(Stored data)
§

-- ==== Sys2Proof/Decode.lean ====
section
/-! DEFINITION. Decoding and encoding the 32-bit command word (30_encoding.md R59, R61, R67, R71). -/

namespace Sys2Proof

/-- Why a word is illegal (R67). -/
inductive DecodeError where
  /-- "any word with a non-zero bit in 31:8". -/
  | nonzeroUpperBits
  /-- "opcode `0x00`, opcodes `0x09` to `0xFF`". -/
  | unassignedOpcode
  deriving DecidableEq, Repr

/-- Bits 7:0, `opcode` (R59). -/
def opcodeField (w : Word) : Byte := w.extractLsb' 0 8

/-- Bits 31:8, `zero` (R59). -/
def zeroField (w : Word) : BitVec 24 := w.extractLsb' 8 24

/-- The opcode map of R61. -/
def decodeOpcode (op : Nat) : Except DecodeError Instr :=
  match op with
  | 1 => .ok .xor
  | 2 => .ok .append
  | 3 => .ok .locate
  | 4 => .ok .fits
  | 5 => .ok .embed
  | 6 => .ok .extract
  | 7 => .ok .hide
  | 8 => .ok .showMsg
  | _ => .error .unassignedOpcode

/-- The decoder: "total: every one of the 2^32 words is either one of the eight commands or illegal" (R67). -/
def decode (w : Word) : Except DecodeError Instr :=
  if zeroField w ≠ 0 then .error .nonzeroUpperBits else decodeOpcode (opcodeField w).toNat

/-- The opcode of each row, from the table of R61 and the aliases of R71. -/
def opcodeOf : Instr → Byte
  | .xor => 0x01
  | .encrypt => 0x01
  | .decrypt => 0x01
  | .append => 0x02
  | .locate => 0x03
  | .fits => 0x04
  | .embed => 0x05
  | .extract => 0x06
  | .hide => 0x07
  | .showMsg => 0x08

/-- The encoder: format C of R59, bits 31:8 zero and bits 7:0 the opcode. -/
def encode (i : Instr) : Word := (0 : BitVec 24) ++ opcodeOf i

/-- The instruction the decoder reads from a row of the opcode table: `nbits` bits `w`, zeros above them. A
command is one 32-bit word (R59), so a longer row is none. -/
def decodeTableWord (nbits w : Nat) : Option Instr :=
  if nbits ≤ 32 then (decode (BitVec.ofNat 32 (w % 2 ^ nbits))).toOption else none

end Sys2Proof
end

§

*WHAT YOU WILL DO:* Your answer should be the lines of the records that hold the string "unassignedOpcode".

*THE COMPLETED TASK:*
  | unassignedOpcode
  | _ => .error .unassignedOpcode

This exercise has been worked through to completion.